During this process, I discovered one of the most delicious vegetables to eat fresh are peas. They are amazing when you take them straight from the garden and toss them in some butter. Now, before you shut down and put the blinders up, think about the peas you have eaten. I have said it before and I will say it again, I am a firm believer that most people don't like certain veggies because they didn't like the way they were prepared as a child. Peas are another vegetable that gets a bad rap. I don't like canned peas, but frozen peas can be found  year round, for just a about a buck and a half, or less, and they are super quick and easy to prepare. I always have at least one bag in my freezer (they also double as quick ice packs) and reach for them when I am in a rush. We don't eat them that often, because I try to serve fresh vegetables for most meals, but they are definitely handy.
Peas are absolutely delicious with mint. If you have never had it you are probably thinking to yourself right now, "Are you sure?" I'm sure.
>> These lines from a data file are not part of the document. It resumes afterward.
/-! ## `dropCopy` -/

@[simp] theorem dropCopy_isW (s : State) (who : Agent) (w : Nat) : (dropCopy s who w).isW = s.isW := rfl
@[simp] theorem dropCopy_devId (s : State) (who : Agent) (w : Nat) : (dropCopy s who w).devId = s.devId := rfl
@[simp] theorem dropCopy_mode (s : State) (who : Agent) (w : Nat) : (dropCopy s who w).mode = s.mode := rfl
@[simp] theorem dropCopy_ready (s : State) (who : Agent) (w : Nat) : (dropCopy s who w).ready = s.ready := rfl
@[simp] theorem dropCopy_failRec (s : State) (who : Agent) (w : Nat) : (dropCopy s who w).failRec = s.failRec := rfl
@[simp] theorem dropCopy_sideband (s : State) (who : Agent) (w : Nat) : (dropCopy s who w).sideband = s.sideband := rfl
@[simp] theorem dropCopy_verified (s : State) (who : Agent) (w : Nat) : (dropCopy s who w).verified = s.verified := rfl
@[simp] theorem dropCopy_report (s : State) (who : Agent) (w : Nat) : (dropCopy s who w).report = s.report := rfl
@[simp] theorem dropCopy_twinUp (s : State) (who : Agent) (w : Nat) : (dropCopy s who w).twinUp = s.twinUp := rfl
@[simp] theorem dropCopy_twinFailed (s : State) (who : Agent) (w : Nat) :
    (dropCopy s who w).twinFailed = s.twinFailed := rfl
@[simp] theorem dropCopy_mhz (s : State) (who : Agent) (w : Nat) : (dropCopy s who w).mhz = s.mhz := rfl
@[simp] theorem dropCopy_clock (s : State) (who : Agent) (w : Nat) : (dropCopy s who w).clock = s.clock := rfl
@[simp] theorem dropCopy_refUnits (s : State) (who : Agent) (w : Nat) : (dropCopy s who w).refUnits = s.refUnits := rfl
@[simp] theorem dropCopy_bar (s : State) (who : Agent) (w : Nat) : (dropCopy s who w).bar = s.bar := rfl
@[simp] theorem dropCopy_irqs (s : State) (who : Agent) (w : Nat) : (dropCopy s who w).irqs = s.irqs := rfl
@[simp] theorem dropCopy_mem (s : State) (who : Agent) (w : Nat) : (dropCopy s who w).mem = s.mem := rfl
@[simp] theorem dropCopy_memPoison (s : State) (who : Agent) (w : Nat) :
    (dropCopy s who w).memPoison = s.memPoison := rfl
@[simp] theorem dropCopy_homes (s : State) (who : Agent) (w : Nat) : (dropCopy s who w).homes = s.homes := rfl
@[simp] theorem dropCopy_l2 (s : State) (who : Agent) (w : Nat) : (dropCopy s who w).l2 = s.l2 := rfl
@[simp] theorem dropCopy_l2Wait (s : State) (who : Agent) (w : Nat) : (dropCopy s who w).l2Wait = s.l2Wait := rfl
@[simp] theorem dropCopy_l2Evict (s : State) (who : Agent) (w : Nat) : (dropCopy s who w).l2Evict = s.l2Evict := rfl
@[simp] theorem dropCopy_stamps (s : State) (who : Agent) (w : Nat) : (dropCopy s who w).stamps = s.stamps := rfl
@[simp] theorem dropCopy_l1 (s : State) (who : Agent) (w : Nat) :
    (dropCopy s who w).l1 = if who = .rdc then s.l1 else tupd s.l1 (unitKey who) [] fun t => tdel t w := rfl
@[simp] theorem dropCopy_holding (s : State) (who : Agent) (w : Nat) : (dropCopy s who w).holding = s.holding := rfl
@[simp] theorem dropCopy_rdc (s : State) (who : Agent) (w : Nat) :
    (dropCopy s who w).rdc = if who = .rdc then tdel s.rdc w else s.rdc := rfl
@[simp] theorem dropCopy_hostLines (s : State) (who : Agent) (w : Nat) :
    (dropCopy s who w).hostLines = s.hostLines := rfl
@[simp] theorem dropCopy_msgs (s : State) (who : Agent) (w : Nat) : (dropCopy s who w).msgs = s.msgs := rfl
@[simp] theorem dropCopy_msgSeq (s : State) (who : Agent) (w : Nat) : (dropCopy s who w).msgSeq = s.msgSeq := rfl
@[simp] theorem dropCopy_coreTlb (s : State) (who : Agent) (w : Nat) : (dropCopy s who w).coreTlb = s.coreTlb := rfl
@[simp] theorem dropCopy_hamletTlb (s : State) (who : Agent) (w : Nat) :
    (dropCopy s who w).hamletTlb = s.hamletTlb := rfl
@[simp] theorem dropCopy_devTlb (s : State) (who : Agent) (w : Nat) : (dropCopy s who w).devTlb = s.devTlb := rfl
@[simp] theorem dropCopy_aheadTlb (s : State) (who : Agent) (w : Nat) : (dropCopy s who w).aheadTlb = s.aheadTlb := rfl
@[simp] theorem dropCopy_walkQ (s : State) (who : Agent) (w : Nat) : (dropCopy s who w).walkQ = s.walkQ := rfl
@[simp] theorem dropCopy_walking (s : State) (who : Agent) (w : Nat) : (dropCopy s who w).walking = s.walking := rfl
@[simp] theorem dropCopy_walkFails (s : State) (who : Agent) (w : Nat) :
    (dropCopy s who w).walkFails = s.walkFails := rfl
@[simp] theorem dropCopy_invals (s : State) (who : Agent) (w : Nat) : (dropCopy s who w).invals = s.invals := rfl
@[simp] theorem dropCopy_bias (s : State) (who : Agent) (w : Nat) : (dropCopy s who w).bias = s.bias := rfl
@[simp] theorem dropCopy_biasWait (s : State) (who : Agent) (w : Nat) : (dropCopy s who w).biasWait = s.biasWait := rfl
@[simp] theorem dropCopy_biasHeld (s : State) (who : Agent) (w : Nat) : (dropCopy s who w).biasHeld = s.biasHeld := rfl
@[simp] theorem dropCopy_storers (s : State) (who : Agent) (w : Nat) : (dropCopy s who w).storers = s.storers := rfl
@[simp] theorem dropCopy_placers (s : State) (who : Agent) (w : Nat) : (dropCopy s who w).placers = s.placers := rfl
@[simp] theorem dropCopy_twinAtoms (s : State) (who : Agent) (w : Nat) :
    (dropCopy s who w).twinAtoms = s.twinAtoms := rfl
@[simp] theorem dropCopy_twinOps (s : State) (who : Agent) (w : Nat) : (dropCopy s who w).twinOps = s.twinOps := rfl
@[simp] theorem dropCopy_hostRead (s : State) (who : Agent) (w : Nat) : (dropCopy s who w).hostRead = s.hostRead := rfl
@[simp] theorem dropCopy_cmds (s : State) (who : Agent) (w : Nat) : (dropCopy s who w).cmds = s.cmds := rfl
@[simp] theorem dropCopy_events (s : State) (who : Agent) (w : Nat) : (dropCopy s who w).events = s.events := rfl
@[simp] theorem dropCopy_ctxs (s : State) (who : Agent) (w : Nat) : (dropCopy s who w).ctxs = s.ctxs := rfl
@[simp] theorem dropCopy_groups (s : State) (who : Agent) (w : Nat) : (dropCopy s who w).groups = s.groups := rfl
@[simp] theorem dropCopy_ahead (s : State) (who : Agent) (w : Nat) : (dropCopy s who w).ahead = s.ahead := rfl
@[simp] theorem dropCopy_teams (s : State) (who : Agent) (w : Nat) : (dropCopy s who w).teams = s.teams := rfl
@[simp] theorem dropCopy_nextTeam (s : State) (who : Agent) (w : Nat) : (dropCopy s who w).nextTeam = s.nextTeam := rfl
@[simp] theorem dropCopy_cur (s : State) (who : Agent) (w : Nat) : (dropCopy s who w).cur = s.cur := rfl
@[simp] theorem dropCopy_syncTab (s : State) (who : Agent) (w : Nat) : (dropCopy s who w).syncTab = s.syncTab := rfl
@[simp] theorem dropCopy_syncOps (s : State) (who : Agent) (w : Nat) : (dropCopy s who w).syncOps = s.syncOps := rfl
@[simp] theorem dropCopy_frontier (s : State) (who : Agent) (w : Nat) : (dropCopy s who w).frontier = s.frontier := rfl
@[simp] theorem dropCopy_reds (s : State) (who : Agent) (w : Nat) : (dropCopy s who w).reds = s.reds := rfl
@[simp] theorem dropCopy_rays (s : State) (who : Agent) (w : Nat) : (dropCopy s who w).rays = s.rays := rfl
@[simp] theorem dropCopy_bins (s : State) (who : Agent) (w : Nat) : (dropCopy s who w).bins = s.bins := rfl
@[simp] theorem dropCopy_treelets (s : State) (who : Agent) (w : Nat) : (dropCopy s who w).treelets = s.treelets := rfl
@[simp] theorem dropCopy_tiles (s : State) (who : Agent) (w : Nat) : (dropCopy s who w).tiles = s.tiles := rfl
@[simp] theorem dropCopy_tileAdds (s : State) (who : Agent) (w : Nat) : (dropCopy s who w).tileAdds = s.tileAdds := rfl
@[simp] theorem dropCopy_flushing (s : State) (who : Agent) (w : Nat) : (dropCopy s who w).flushing = s.flushing := rfl
@[simp] theorem dropCopy_cmdEnds (s : State) (who : Agent) (w : Nat) : (dropCopy s who w).cmdEnds = s.cmdEnds := rfl
@[simp] theorem dropCopy_engines (s : State) (who : Agent) (w : Nat) : (dropCopy s who w).engines = s.engines := rfl
@[simp] theorem dropCopy_pairReds (s : State) (who : Agent) (w : Nat) : (dropCopy s who w).pairReds = s.pairReds := rfl
@[simp] theorem dropCopy_quads (s : State) (who : Agent) (w : Nat) : (dropCopy s who w).quads = s.quads := rfl
@[simp] theorem dropCopy_images (s : State) (who : Agent) (w : Nat) : (dropCopy s who w).images = s.images := rfl
@[simp] theorem dropCopy_grids (s : State) (who : Agent) (w : Nat) : (dropCopy s who w).grids = s.grids := rfl
@[simp] theorem dropCopy_served (s : State) (who : Agent) (w : Nat) : (dropCopy s who w).served = s.served := rfl
@[simp] theorem dropCopy_window (s : State) (who : Agent) (w : Nat) : (dropCopy s who w).window = s.window := rfl
@[simp] theorem dropCopy_runs (s : State) (who : Agent) (w : Nat) : (dropCopy s who w).runs = s.runs := rfl
@[simp] theorem dropCopy_logWait (s : State) (who : Agent) (w : Nat) : (dropCopy s who w).logWait = s.logWait := rfl
@[simp] theorem dropCopy_nextId (s : State) (who : Agent) (w : Nat) : (dropCopy s who w).nextId = s.nextId := rfl
@[simp] theorem dropCopy_draws (s : State) (who : Agent) (w : Nat) : (dropCopy s who w).draws = s.draws := rfl
@[simp] theorem dropCopy_sched (s : State) (who : Agent) (w : Nat) : (dropCopy s who w).sched = s.sched := rfl

/-! ## `send` -/

@[simp] theorem send_isW (s : State) (m : Msg) : (send s m).isW = s.isW := rfl
@[simp] theorem send_devId (s : State) (m : Msg) : (send s m).devId = s.devId := rfl
@[simp] theorem send_mode (s : State) (m : Msg) : (send s m).mode = s.mode := rfl
@[simp] theorem send_ready (s : State) (m : Msg) : (send s m).ready = s.ready := rfl
@[simp] theorem send_failRec (s : State) (m : Msg) : (send s m).failRec = s.failRec := rfl
@[simp] theorem send_sideband (s : State) (m : Msg) : (send s m).sideband = s.sideband := rfl
@[simp] theorem send_verified (s : State) (m : Msg) : (send s m).verified = s.verified := rfl
@[simp] theorem send_report (s : State) (m : Msg) : (send s m).report = s.report := rfl
@[simp] theorem send_twinUp (s : State) (m : Msg) : (send s m).twinUp = s.twinUp := rfl
@[simp] theorem send_twinFailed (s : State) (m : Msg) : (send s m).twinFailed = s.twinFailed := rfl
@[simp] theorem send_mhz (s : State) (m : Msg) : (send s m).mhz = s.mhz := rfl
@[simp] theorem send_clock (s : State) (m : Msg) : (send s m).clock = s.clock := rfl
@[simp] theorem send_refUnits (s : State) (m : Msg) : (send s m).refUnits = s.refUnits := rfl
@[simp] theorem send_bar (s : State) (m : Msg) : (send s m).bar = s.bar := rfl
@[simp] theorem send_irqs (s : State) (m : Msg) : (send s m).irqs = s.irqs := rfl
@[simp] theorem send_mem (s : State) (m : Msg) : (send s m).mem = s.mem := rfl
@[simp] theorem send_memPoison (s : State) (m : Msg) : (send s m).memPoison = s.memPoison := rfl
@[simp] theorem send_homes (s : State) (m : Msg) : (send s m).homes = s.homes := rfl
@[simp] theorem send_l2 (s : State) (m : Msg) : (send s m).l2 = s.l2 := rfl
@[simp] theorem send_l2Wait (s : State) (m : Msg) : (send s m).l2Wait = s.l2Wait := rfl
@[simp] theorem send_l2Evict (s : State) (m : Msg) : (send s m).l2Evict = s.l2Evict := rfl
@[simp] theorem send_stamps (s : State) (m : Msg) : (send s m).stamps = s.stamps := rfl
@[simp] theorem send_l1 (s : State) (m : Msg) : (send s m).l1 = s.l1 := rfl
@[simp] theorem send_holding (s : State) (m : Msg) : (send s m).holding = s.holding := rfl
@[simp] theorem send_rdc (s : State) (m : Msg) : (send s m).rdc = s.rdc := rfl
@[simp] theorem send_hostLines (s : State) (m : Msg) : (send s m).hostLines = s.hostLines := rfl
@[simp] theorem send_msgs (s : State) (m : Msg) : (send s m).msgs = s.msgs ++ [{ m with serial := s.msgSeq }] := rfl
@[simp] theorem send_msgSeq (s : State) (m : Msg) : (send s m).msgSeq = s.msgSeq + 1 := rfl
@[simp] theorem send_coreTlb (s : State) (m : Msg) : (send s m).coreTlb = s.coreTlb := rfl
@[simp] theorem send_hamletTlb (s : State) (m : Msg) : (send s m).hamletTlb = s.hamletTlb := rfl
@[simp] theorem send_devTlb (s : State) (m : Msg) : (send s m).devTlb = s.devTlb := rfl
@[simp] theorem send_aheadTlb (s : State) (m : Msg) : (send s m).aheadTlb = s.aheadTlb := rfl
@[simp] theorem send_walkQ (s : State) (m : Msg) : (send s m).walkQ = s.walkQ := rfl
@[simp] theorem send_walking (s : State) (m : Msg) : (send s m).walking = s.walking := rfl
@[simp] theorem send_walkFails (s : State) (m : Msg) : (send s m).walkFails = s.walkFails := rfl
@[simp] theorem send_invals (s : State) (m : Msg) : (send s m).invals = s.invals := rfl
@[simp] theorem send_bias (s : State) (m : Msg) : (send s m).bias = s.bias := rfl
@[simp] theorem send_biasWait (s : State) (m : Msg) : (send s m).biasWait = s.biasWait := rfl
@[simp] theorem send_biasHeld (s : State) (m : Msg) : (send s m).biasHeld = s.biasHeld := rfl
@[simp] theorem send_storers (s : State) (m : Msg) : (send s m).storers = s.storers := rfl
@[simp] theorem send_placers (s : State) (m : Msg) : (send s m).placers = s.placers := rfl
@[simp] theorem send_twinAtoms (s : State) (m : Msg) : (send s m).twinAtoms = s.twinAtoms := rfl
@[simp] theorem send_twinOps (s : State) (m : Msg) : (send s m).twinOps = s.twinOps := rfl
@[simp] theorem send_hostRead (s : State) (m : Msg) : (send s m).hostRead = s.hostRead := rfl
@[simp] theorem send_cmds (s : State) (m : Msg) : (send s m).cmds = s.cmds := rfl
@[simp] theorem send_events (s : State) (m : Msg) : (send s m).events = s.events := rfl
@[simp] theorem send_ctxs (s : State) (m : Msg) : (send s m).ctxs = s.ctxs := rfl
@[simp] theorem send_groups (s : State) (m : Msg) : (send s m).groups = s.groups := rfl
@[simp] theorem send_ahead (s : State) (m : Msg) : (send s m).ahead = s.ahead := rfl
@[simp] theorem send_teams (s : State) (m : Msg) : (send s m).teams = s.teams := rfl
@[simp] theorem send_nextTeam (s : State) (m : Msg) : (send s m).nextTeam = s.nextTeam := rfl
@[simp] theorem send_cur (s : State) (m : Msg) : (send s m).cur = s.cur := rfl
@[simp] theorem send_syncTab (s : State) (m : Msg) : (send s m).syncTab = s.syncTab := rfl
@[simp] theorem send_syncOps (s : State) (m : Msg) : (send s m).syncOps = s.syncOps := rfl
@[simp] theorem send_frontier (s : State) (m : Msg) : (send s m).frontier = s.frontier := rfl
@[simp] theorem send_reds (s : State) (m : Msg) : (send s m).reds = s.reds := rfl
@[simp] theorem send_rays (s : State) (m : Msg) : (send s m).rays = s.rays := rfl
@[simp] theorem send_bins (s : State) (m : Msg) : (send s m).bins = s.bins := rfl
@[simp] theorem send_treelets (s : State) (m : Msg) : (send s m).treelets = s.treelets := rfl
@[simp] theorem send_tiles (s : State) (m : Msg) : (send s m).tiles = s.tiles := rfl
@[simp] theorem send_tileAdds (s : State) (m : Msg) : (send s m).tileAdds = s.tileAdds := rfl
@[simp] theorem send_flushing (s : State) (m : Msg) : (send s m).flushing = s.flushing := rfl
@[simp] theorem send_cmdEnds (s : State) (m : Msg) : (send s m).cmdEnds = s.cmdEnds := rfl
@[simp] theorem send_engines (s : State) (m : Msg) : (send s m).engines = s.engines := rfl
@[simp] theorem send_pairReds (s : State) (m : Msg) : (send s m).pairReds = s.pairReds := rfl
@[simp] theorem send_quads (s : State) (m : Msg) : (send s m).quads = s.quads := rfl
@[simp] theorem send_images (s : State) (m : Msg) : (send s m).images = s.images := rfl
@[simp] theorem send_grids (s : State) (m : Msg) : (send s m).grids = s.grids := rfl
@[simp] theorem send_served (s : State) (m : Msg) : (send s m).served = s.served := rfl
@[simp] theorem send_window (s : State) (m : Msg) : (send s m).window = s.window := rfl
@[simp] theorem send_runs (s : State) (m : Msg) : (send s m).runs = s.runs := rfl
@[simp] theorem send_logWait (s : State) (m : Msg) : (send s m).logWait = s.logWait := rfl
@[simp] theorem send_nextId (s : State) (m : Msg) : (send s m).nextId = s.nextId := rfl
@[simp] theorem send_draws (s : State) (m : Msg) : (send s m).draws = s.draws := rfl
@[simp] theorem send_sched (s : State) (m : Msg) : (send s m).sched = s.sched := rfl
Not a handful, just chiffonade a few leaves and toss them in at the end for a subtle flavor. Amazing. Most of us have an annoying spearmint plant taking over a portion of our back yard, you can always go that route, or just pick up a small bunch at the grocery store.
I start by sauteing some finely chopped shallots in butter until they are soft, if you don't have shallots, you can substitute another onion. Whey they are soft, throw in the peas, toss them around in the buttery, oniony sauce, sprinkle on some salt and fresh cracked pepper. Put a lid on for about 5 minutes, throw in the mint and toss it around again. Pretty easy. Pretty good.
Give peas a chance.

Spring peas
Serves 6

2 Tablespoons butter
1/2 a shallot, finely chopped
1 1-lb bag frozen peas
salt and pepper to taste
about 10 mint leaves, thinly sliced

Melt butter in a medium saucepan over medium heat. Saute shallot until translucent. Add peas. Toss to coat. Sprinkle with salt and pepper, and cover. Cook for about five minutes, or until peas are just warmed through. Add mint leaves and toss again. Serve immediately.